Однако Булгаков никак не думал, что мы гибнем. Хотя и приходится допустить, что наглый посетитель Турбина имел для своих слов куда больше оснований, чем нам бы того хотелось, общее настроение этого романа остается иным. Именно потому, что разложению позволено здесь в разных невидимых глазу тонкостях показать себя, раскрыться, – и, однако же, ничего решающего не совершить, становится ясно, что влиянию его положены границы, которые оно может подвинуть, но не преступить. Мы присутствуем, приближены и видим, как действует эта замечательно интересная сила в целой серии образов и переменчивых лиц, как она, едва проснется подлинное, тотчас же спешит к нему присоединиться, но чуть кто зазевается – быстро его рушит, разъедает, глумится и топчет; как она ползает кругом, ища щель, обезьянствует, прикидываясь другом, и т. п. Но не больше: никогда не может ухватить она у этого подлинного его начал. И значит, всем своим коварством – только чистит, выжигает его слабость. Безжалостное исправление того, что не пожелало само себя исправить. Собственное же положение ее остается незавидным; как говорит эпиграф к книге: «часть той силы, что вечно хочет зла и вечно совершает благо». Все разоренное ею восстанавливается, обожженные побеги всходят вновь, прерванная традиция оживает и т. д.
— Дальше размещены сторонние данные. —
/-- The words of the current state record from byte `o`, with the address of a poisoned one. -/
def State.stateWords (s : State) (e : RowEnv) (row o n : Nat) : Acc (List Word × Option Dword) :=
  (s.rowAddrs e.v e.slot row true .read).bind fun l =>
    let w := s.handedTo e
    let l := (l.drop o).take (4 * n)
    .ok ((pieces 4 n l).map (fun a => if a.any (s.rowPoisoned w) then nan32 else leWord (s.rowBytes w a)),
      (s.poisonedOff w l).map fun i => BitVec.ofNat 64 (descState e.desc + row * descSsz e.desc + o + i))

/-- R244: a state row. -/
def execRowLds (gd : RowReg) (p : Bool) (s : State) : Host.Outcome State Fault Refusal :=
  let n : Nat := if p then 1 else 0
  rowLoad (fun e r => if descNsr e.desc ≤ n then none else r.stateDue) (fun s e r row =>
      if descNsr e.desc ≤ n then .ok (r.writeG gd (List.replicate e.d 0))
      else (s.stateWords e row (4 * e.d * n) e.d).bind fun x => .ok { r.writeG gd x.1 with poison := r.poison.or x.2 })
    (fun e r => r.writeG gd (List.replicate e.d 0)) s

/-- R244: a state scalar. -/
def execRowLdss (sd : BitVec 4) (q : BitVec 2) (s : State) : Host.Outcome State Fault Refusal :=
  rowLoad (fun e r => if descNss e.desc ≤ q.toNat then none else r.stateDue) (fun s e r row =>
      if descNss e.desc ≤ q.toNat then .ok (r.writeS sd 0)
      else
        (s.stateWords e row (4 * e.d * descNsr e.desc + 4 * q.toNat) 1).bind fun x =>
          .ok { r.writeS sd (x.1.getD 0 0) with poison := r.poison.or x.2 })
    (fun _ r => r.writeS sd 0) s

/-- R244, R246: a store of an update item's current row goes to the channel; no effect elsewhere (DESIGN CHOICE, log entry
26). -/
def rowStore (f : State → RowEnv → RowUnit → Nat → Acc (List (Nat × Byte))) (s : State) : Host.Outcome State Fault Refusal :=
  .next (s.unitDo fun s e r =>
    match e.row r with
    | none => .go r
    | some row =>
      if !e.upd then .go r
      else
        match f s e r row with
        | .ok l => .stop ((s.modVault e.v fun x => x.hand e.cmd e.u e.it row l).setUnit e.u r)
        | x => .stop (s.cmdStop e.v e.cmd x.unit))

/-- R245: the row quantised. -/
def stqBytes (rq : Bool) (ga : RowReg) (s : State) (e : RowEnv) (r : RowUnit) (row : Nat) : Acc (List (Nat × Byte)) :=
  (s.rowAddrs e.v e.slot row false .write).bind fun l =>
    .ok (l.zip (quantise e.desc rq (s.rowBytes (s.handedTo e) l) (r.readG e.d ga)))

/-- R245: `stq` keeps the scale and bias. -/
def execRowStq (ga : RowReg) (s : State) : Host.Outcome State Fault Refusal := rowStore (stqBytes false ga) s
/-- R245: `stq.rq` recomputes them. -/
def execRowStqRq (ga : RowReg) (s : State) : Host.Outcome State Fault Refusal := rowStore (stqBytes true ga) s

/-- R244, R235: words into the state record at byte `o`, and zero into its padding. -/
def stateStore (e : RowEnv) (s : State) (row o : Nat) (w : List Word) : Acc (List (Nat × Byte)) :=
  (s.rowAddrs e.v e.slot row true .write).bind fun l =>
    .ok ((l.drop o).zip (w.flatMap fun x => leBytes 4 x.toNat) ++ statePadding e.desc l)

/-- R244: a state row; none beyond NSR. -/
def execRowSts (ga : RowReg) (p : Bool) (s : State) : Host.Outcome State Fault Refusal :=
  let n : Nat := if p then 1 else 0
  rowStore (fun s e r row =>
    if descNsr e.desc ≤ n then .ok [] else stateStore e s row (4 * e.d * n) (r.readG e.d ga)) s

/-- R244: a state scalar; none beyond NSS. -/
def execRowStss (sa : BitVec 4) (q : BitVec 2) (s : State) : Host.Outcome State Fault Refusal :=
  rowStore (fun s e r row =>
    if descNss e.desc ≤ q.toNat then .ok []
    else stateStore e s row (4 * e.d * descNsr e.desc + 4 * q.toNat) [r.readS sa]) s

/-- R244: the item's output row; no effect in an update item. -/
def execRowEmit (ga : RowReg) (s : State) : Host.Outcome State Fault Refusal :=
  .next (s.unitDo fun _ e r => .go (if e.upd then r else { r with out := some (r.readG e.d ga, false) }))

/-- R244: the item's output triples. -/
def execRowEmitq (t : Bool) (s : State) : Host.Outcome State Fault Refusal :=
  .next (s.unitDo fun _ e r => .go (if e.upd then r else { r with out := some (flatTriples (r.readT e.d t), true) }))

/-! ### Shipped programs, and the sectors that a unit awaits (R252, R258, R325) -/

/-- The cycles in which what the unit awaits is complete are over. -/
def RowUnit.present (r : RowUnit) (now : Nat) : Bool := (r.rowDue.all fun t => decide (t ≤ now)) && r.stateDue.all fun t => decide (t ≤ now)

/-- R252: the mode of an item's partial: a part of a mean, as another rank asks for it, is a sum. -/
def TblCmd.itemMode (c : TblCmd) : PoolMode :=
  match c.src, c.mode with
  | .part _, .mean => .sum
  | _, m => m

/-- The item of a shipped program goes on at position `p`: it requests the row, it is suspended, or it ends. -/
def State.shippedNext (s : State) (e : RowEnv) (r : RowUnit) (p : Nat) : State :=
  match e.item.poss[p]? with
  | none => s.endItem e r
  | some m => (s.rowRequest e r p m.row).getD (s.suspend e.u r)

/-- R252, R258: a shipped program, which the spec gives by what it computes, does its work on the row that it has requested,
and goes on to the next (DESIGN CHOICE, log entry 26). -/
def State.shippedStep (s : State) (e : RowEnv) : State :=
  let r := s.unit e.u
  match r.pos with
  | none => s.shippedNext e r 0
  | some p =>
    match e.item.poss[p]?, r.rowDue with
    | some m, some _ =>
      if s.unitStopped e.u || !r.present s.now then s
      else
        let r := { r with rowDue := none, stateDue := none }
        if e.upd then
          match s.updateWrites e.v e.cmd e.item with
          | .ok (w, pz) => (s.modVault e.v fun x => x.hand e.cmd e.u e.it m.row w).endItem e { r with poison := pz }
          | y => s.cmdStop e.v e.cmd y.unit
        else
          match s.readLanes e.v e.slot m.row [] with
          | .ok x =>
            let o := poolStep e.cmd.itemMode e.d (r.out.map Prod.fst) x.1 m.wt
            s.shippedNext e { r with out := some (o, decide (e.cmd.mode = .stats)), poison := r.poison.or x.2 } (p + 1)
          | y => s.cmdStop e.v e.cmd y.unit
    | _, _ => s.shippedNext e r (p + 1)

/-- R325: the sectors that a unit has requested are present. A shipped program then does its work on them. -/
def execRowSectorReadDone (u : UnitId) (s : State) : Host.Outcome State Fault Refusal :=
  .next (
    let r := s.unit u
    if r.shipped then
      (match s.rowEnv u with
        | none => s
        | some e => s.shippedStep e)
    else
      s.setUnit u
        { r with
          rowDue := r.rowDue.filter fun t => decide (s.now < t)
          stateDue := r.stateDue.filter fun t => decide (s.now < t) })

/-- The micro-word at a unit's micro-PC; words past the image read as `nop`. -/
def RowUnit.word (r : RowUnit) : BitVec 64 :=
  match r.prog with
  | none => 0
  | some (_, l) => l.getD r.pc.toNat 0

end Sys2Proof.Machine
end

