-- ==== Sys2Proof/Machine/Sync.lean ====
section
/-! DEFINITION. The synchronisation slot (R26 to R33, R221, R222): waits and posts on flags, ring waits and advances, channel
waits. For each instruction, `slot…` says what its slot does in a bundle, and `exec…` what a bundle does whose only slot
that is not all zero it is. -/

namespace Sys2Proof.Machine

/-- R293: the trap value of a Sync-Timeout on a flag. -/
def flagTval (f : BitVec 5) : Dword := f.setWidth 64
/-- R293: on a channel. -/
def chanTval (ch : BitVec 4) : Dword := 0x40 ||| ch.setWidth 64

/-- A wait: it goes on when `ready`, else stalls; a timed-out parked wait counts as unsatisfied (R299). -/
def Bx.await (b : Bx) (ready : Bool) (h : Hold) (tval : Dword) (go : SlotRes) : SlotRes :=
  if ready && !b.late then go else .stall h tval none

/-- R30, R221: whether a flag wait for `n` is satisfied; above the flag's range it never is. -/
def flagSat (q : Core) (f : BitVec 5) (n : Nat) : Bool := q.flagReady f n

/-- R221: the context's global stores and atomics before this bundle have performed at the scope of a release. -/
def Bx.released (b : Bx) (sc : Scope) : Bool :=
  b.core.stores.all fun p => !(decide (p.c = b.c) && decide (p.ord < b.ord0) && !p.performedAt sc)

/-- The release of the own bundle's `s` slot, which performs together with the post (DEDUCED, log entry 19). -/
def Bx.releaseOwn (b : Bx) (sc : Scope) : Bx :=
  if sc = .core then b
  else { b with s := b.s.performWhere b.k (decide (3 ≤ sc.rank)) fun p => decide (p.c = b.c) && decide (b.ord0 ≤ p.ord) }

/-- The flag and count of the `fwait` on which the core's running context stalls. -/
def State.stalledFlag (s : State) (k : Nat) : Option (BitVec 5 × Nat) :=
  match (s.core k).hold, s.issuer k with
  | some .sync, some c =>
    (match s.fetch k c (s.ctx k c).pc with
      | .ok w =>
        (match slotWord w (s.ctx k c) 6 with
          | some (.ok (.fwait f (.imm n) _)) => some (f, n.toNat)
          | some (.ok (.fwait f (.reg r) _)) => some (f, ((s.ctx k c).readX r).toNat)
          | _ => none)
      | _ => none)
  | _, _ => none

/-- R32: a waiter of higher rank on flag `f` can be satisfied now. -/
def rankedFirst (q : Core) (f : BitVec 5) (l : List (Option (BitVec 5 × Nat))) : Bool :=
  l.any fun x => match x with | some (g, n) => decide (g = f) && flagSat q f n | none => false

/-- R30, R221: waits until the flag reaches the count and subtracts it; the count of a parked wait is already taken (R32). -/
def slotFwait (f : BitVec 5) (c : Cnt) (_sc : Scope) : SlotFn := fun b =>
  let n := b.count c
  if b.ctx.taken.isSome && !b.late then .done b
  else b.await (flagSat b.core f n) .sync (flagTval f) (.done { b with s := b.s.takeFlag b.k f n })
def execFwait (f : BitVec 5) (c : Cnt) (sc : Scope) (s : State) : Host.Outcome State Fault Refusal :=
  .next (s.issueOne 6 (slotFwait f c sc))

/-- What that release waits for (R323, R379). -/
def Bx.ownWait (b : Bx) (sc : Scope) : Option Await :=
  if sc = .core then none
  else b.s.storesWait b.k (decide (3 ≤ sc.rank)) fun p => decide (p.c = b.c) && decide (b.ord0 ≤ p.ord)

/-- R30, R31, R221, R283: posts the count, with release. -/
def slotFpost (f : BitVec 5) (c : Cnt) (sc : Scope) : SlotFn := fun b =>
  if !b.released sc then .stall .post 0 none
  else if (b.ownWait sc).isSome then .stall .post 0 (b.ownWait sc)
  else .done { b.releaseOwn sc with s := (b.releaseOwn sc).s.postFlag b.k f (b.count c) }
def execFpost (f : BitVec 5) (c : Cnt) (sc : Scope) (s : State) : Host.Outcome State Fault Refusal :=
  .next (s.issueOne 6 (slotFpost f c sc))

/-- R28: the issuing context is the core-context role that the descriptor names. -/
def Bx.isCons (b : Bx) (r : Ring) : Bool := decide (r.cons = .ctx) && decide (r.cctx.toNat = b.c)
def Bx.isProd (b : Bx) (r : Ring) : Bool := decide (r.prod = .ctx) && decide (r.pctx.toNat = b.c)

/-- R293: Ring-Protocol with its handle. -/
def ringFaultRes (h : BitVec 4) : SlotRes := .fault .ringProtocol (h.setWidth 64)

/-- R26: the report of a consumer wait. -/
def Ring.report (r : Ring) (n : Nat) : Dword := BitVec.ofNat 64 (r.avail n + if r.reached n then 2 ^ 32 else 0)

/-- R26, R221: consumer wait, whose report lands after 1 bundle. -/
def slotRwaitC (xd : Reg) (h : BitVec 4) (c : Cnt) : SlotFn := fun b =>
  let r := b.core.ring h
  let n := b.count c
  if r.badC (b.isCons r) || r.tooMany n then ringFaultRes h
  else b.await (r.consReady n) .sync (ringTval h) (.done (b.land 1 (.x xd) (.dword (r.report n))))
def execRwaitC (xd : Reg) (h : BitVec 4) (c : Cnt) (s : State) : Host.Outcome State Fault Refusal :=
  .next (s.issueOne 6 (slotRwaitC xd h c))

/-- R26: producer wait. -/
def slotRwaitP (h : BitVec 4) (c : Cnt) : SlotFn := fun b =>
  let r := b.core.ring h
  let n := b.count c
  if r.badP (b.isProd r) || r.tooMany n then ringFaultRes h
  else b.await (r.prodReady n) .sync (ringTval h) (.done b)
def execRwaitP (h : BitVec 4) (c : Cnt) (s : State) : Host.Outcome State Fault Refusal :=
  .next (s.issueOne 6 (slotRwaitP h c))

/-- R26: consumer advance. -/
def slotRadvC (h : BitVec 4) (c : Cnt) : SlotFn := fun b =>
  let r := b.core.ring h
  let n := b.count c
  if r.badC (b.isCons r) || r.badAdvC n then ringFaultRes h
  else .done (b.modCore fun q => q.setRing h (r.advC n))
def execRadvC (h : BitVec 4) (c : Cnt) (s : State) : Host.Outcome State Fault Refusal :=
  .next (s.issueOne 6 (slotRadvC h c))

/-- R26: producer advance; its release covers the bundle's typed-buffer stores, which perform at the same commit. -/
def slotRadvP (h : BitVec 4) (c : Cnt) : SlotFn := fun b =>
  let r := b.core.ring h
  let n := b.count c
  if r.badP (b.isProd r) || r.badAdvP n then ringFaultRes h
  else .done (b.modCore fun q => q.setRing h (r.advP n))
def execRadvP (h : BitVec 4) (c : Cnt) (s : State) : Host.Outcome State Fault Refusal :=
  .next (s.issueOne 6 (slotRadvP h c))

/-- R27: end-of-stream producer advance. -/
def slotRadvEos (h : BitVec 4) : SlotFn := fun b =>
  let r := b.core.ring h
  if r.badP (b.isProd r) || r.badAdvP 1 then ringFaultRes h
  else .done (b.modCore fun q => q.setRing h r.advEos)
def execRadvEos (h : BitVec 4) (s : State) : Host.Outcome State Fault Refusal :=
  .next (s.issueOne 6 (slotRadvEos h))

/-- R221: whether a channel wait completes: on the number in flight (XR = 0), or on LOW passing an identifier
(DEDUCED, log entry 23). -/
def Chan.waitReady (x : Chan) (c : Cnt) (n : Nat) : Bool :=
  match c with
  | .imm _ => decide ((x.next - x.low).toNat ≤ n)
  | .reg _ => decide (n < x.low.toNat)

/-- R221: waits on a channel, as it stood when the bundle issued. -/
def slotDwait (ch : BitVec 4) (c : Cnt) (_sc : Scope) : SlotFn := fun b =>
  b.await ((Tab.get {} b.chans ch.toNat).waitReady c (b.count c)) .chan (chanTval ch) (.done b)
def execDwait (ch : BitVec 4) (c : Cnt) (sc : Scope) (s : State) : Host.Outcome State Fault Refusal :=
  .next (s.issueOne 6 (slotDwait ch c sc))

end Sys2Proof.Machine
end

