-- ==== Sys2Proof/Machine/Hands.lean ====
section
/-! DEFINITION. The hands (R223 to R233): RV64IMC with Zicsr, Zba and Zbb, the Xjvhand instructions, and a hand's end by a
fault. An instruction executes on the hand in focus. -/

namespace Sys2Proof.Machine

/-! ### A hand of a core -/

def Core.hand (q : Core) (r : Role) : Hand := match r with | .load => q.loadHand | .store => q.storeHand
def Core.setHand (q : Core) (r : Role) (h : Hand) : Core :=
  match r with
  | .load => { q with loadHand := h }
  | .store => { q with storeHand := h }
def State.hand (s : State) (k : Nat) (r : Role) : Hand := (s.core k).hand r
def State.modHand (s : State) (k : Nat) (r : Role) (f : Hand → Hand) : State := s.modCore k fun q => q.setHand r (f (q.hand r))

/-- R225: ROLE. -/
def roleNum : Role → Nat
  | .load => 0 | .store => 1
def Hand.readX (h : Hand) (r : Reg) : Dword := if r = 0 then 0 else Tab.get 0 h.x r.toNat
def Hand.writeX (h : Hand) (r : Reg) (v : Dword) : Hand := if r = 0 then h else { h with x := Tab.put h.x r.toNat v }
def Hand.wrec (h : Hand) (w : BitVec 2) : WRec := Tab.get 0 h.w w.toNat

/-- R226: the hand's patron with the hand's windows. -/
def State.patron (s : State) (k : Nat) (r : Role) : Ctx :=
  let h := s.hand k r
  { s.ctx k h.patron with wwin := h.wwin, awin := h.awin, cwin := h.cwin }

/-- R226: the hand as the issuing party of a command; its records carry no bundle address. -/
def State.handParty (s : State) (k : Nat) (r : Role) : Party :=
  let h := s.hand k r
  { k, by_ := .hand k r h.patron, card := h.card.getD 0, baddr := 0, ctx := s.patron k r, role := some (roleRing r) }

/-! ### How an instruction ends -/

/-- An instruction of a hand completes with a result for `rd` and perhaps another next address, faults with the trap value
of R293, stalls the hand (`timed`: the watchdog watches the stall; `dom`: a domain in RETENTION that it awaits), or waits for
the page service. -/
inductive HandRes where
  | done (s : State) (rd : Reg) (v : Dword) (pc : Option Dword)
  | fault (c : Cause) (tval : Dword)
  | stall (timed : Bool) (dom : Option Await)
  | page (cow : Bool) (va : Dword)
  deriving DecidableEq, Repr

/-- R302: the payload that a cause puts into a hand's record. -/
def recPay (c : Cause) (v : Dword) : Dword :=
  match c with
  | .ringProtocol | .bufferBounds | .fetchOutsideCode | .translationFault | .pagePermission | .cowWrite | .pageAbsent
  | .memoryError => v
  | _ => 0

/-- R227: a fault stops the hand and sends its record to the patron (DEDUCED, log entry 32). -/
def State.handFault (s : State) (k : Nat) (r : Role) (c : Cause) (tval : Dword) : State :=
  let h := s.hand k r
  let rec_ : EngRec :=
    { cause := c, trap := true, src := BitVec.ofNat 3 (4 + roleNum r), ch := 0, id := h.pc, baddr := 0, pay := [recPay c tval]
      tv := tval }
  (s.modHand k r fun h => { h with running := false, faulted := true, waitAt := none }).sendRecord (h.card.getD 0) k h.patron rec_

/-- R223: what the hand in focus does with an instruction of `len` bytes. -/
def State.handDo (s : State) (len : Nat) (f : State → Nat → Role → Hand → HandRes) : State :=
  match s.focus with
  | .hand k r =>
    let h := s.hand k r
    if !h.running then s
    else
      (match f s k r h with
        | .done s' rd v pc =>
          s'.modHand k r fun h' =>
            { h'.writeX rd v with
              pc := pc.getD (h.pc + BitVec.ofNat 64 len), instret := h.instret + 1, waitAt := none }
        | .fault c v => s.handFault k r c v
        | .stall timed dom =>
          let s := s.awaitDomain (dieOf k) dom
          if timed && h.waitAt.isNone then s.modHand k r fun h => { h with waitAt := some s.timebase.toNat } else s
        | .page cow va => s.askPage (s.card (h.card.getD 0)).asid va cow (.hand k r))
  | _ => s

/-! ### RV64I, M, Zba, Zbb (R223) -/

def low32 (a : Dword) : Word := a.setWidth 32
def sext32 (a : Word) : Dword := a.signExtend 64
def zext32 (a : Dword) : Dword := (low32 a).setWidth 64
def shAmt5 (b : Dword) : Nat := (b.extractLsb' 0 5).toNat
Конечно, и источник авторского спокойствия оттуда. Он тоже издалека – соединен с началами, которых разложению не достать. Роман наполнен этим настроением, которое не выговаривается прямо, но дает ему весь его внутренний разбег.
Так уже в самом стиле этой книги мы почувствуем продолжение чего-то очень для нас важного – русской интеллигентности. Не в лицах и событиях, а в том, как автор с ними ведет себя: в голосе, составе мысли, обращении.
И не просто продолжение. С нами явно говорит интеллигент исторически иной, не тот, что спешил когда-то отдать кошелек любому встречному бродяге на призыв: «Мадмуазель, позвольте честному россиянину на пропитание… Выдь на Волгу!» – как у Чехова. Отошел этот тип. Прошло и время, когда титаны, умиляясь собственной силе, обнимались в слезах и, хватив шапкой о землю, готовы были все отдать (и отдавали); вразумление, которого требовал – тщетно – Чехов, наступило. В булгаковском стиле, интонации стало возможным осознать, хотя и трудно определить его, это отрезвление.
Вдруг мы услышали снова классический русский смех, интересно изменившийся, что-то сообразивший и мягко, но бесповоротно что-то усвоивший, укрепивший через испытания, как это всегда бывало, свое. Очень любопытно его отношение к насмешливости иного, одно время модного у нас склада, к иронии многрзначительного третирования «мещан». У Булгакова она узнается в стиле сразу, но у кого, где – у Коровьева-Фагота:
" – Приношу вам тысячу извинений, какие удостоверения? – спросил Коровьев, удивляясь.
– Вы – писатели? – в свою очередь спросила гражданка.
– Безусловно, – с достоинством ответил Коровьев
– Ваши удостоверения, – повторила гражданка.
– Прелесть моя… – начал нежно Коровьев.
– Я не прелесть, – перебила его гражданка.
– О, как это жалко, – разочарованно сказал Коровьев» и т. д.
Есть и эта ирония в булгаковском романе. Но что же: в общем складе авторской мысли она явно проигрывает, хотя и думает, что торжествует; самый способ ее – заставить дурака наступить на щетку и радоваться, как у того сыплются искры из глаз, – оборачивается в вопрос: а ну, как этот дурак опомнится, поумнеет? Даже выяснится, что он был и не дурак вовсе, а только в дурацкое положение поставлен? Что тогда?..
Да, собственный смех Булгакова совсем иной школы (об этом точно сказал, рецензируя роман в «Сибирских огнях», О. Михайлов – 1967, № 9). И дело не в том только, что он отмечает уровень смеха-глумления, а в его положительной силе; новом продолжении тех ценностей, которыми держится жизненная связь.
Силу этой идеи Булгаков доказал как будто и своей писательской судьбой.
К однотомнику «Избранной прозы», почти совпавшему с выходом романа, приложен его портрет. Впечатление то же. Такое лицо могло быть у инженера и летчика, вроде того, что было нарисовано на довоенной синей пятирублевке, – человек, который не потеряется в любом из дел. Он и писал: «Я прошу о назначении меня лаборантом-режиссером в 1 Художественный театр… Если меня не назначат режиссером, я прошусь на штатную должность статиста. Если и статистом нельзя – то прощусь на должность рабочего сцены». Можно не сомневаться, что на каждом из этих мест он был бы со своей фантазией и верностью тому, за что взялся, потому что, как он говорил: «Я очень много думал… может ли русский писатель жить вне родины, и мне кажется, что не может».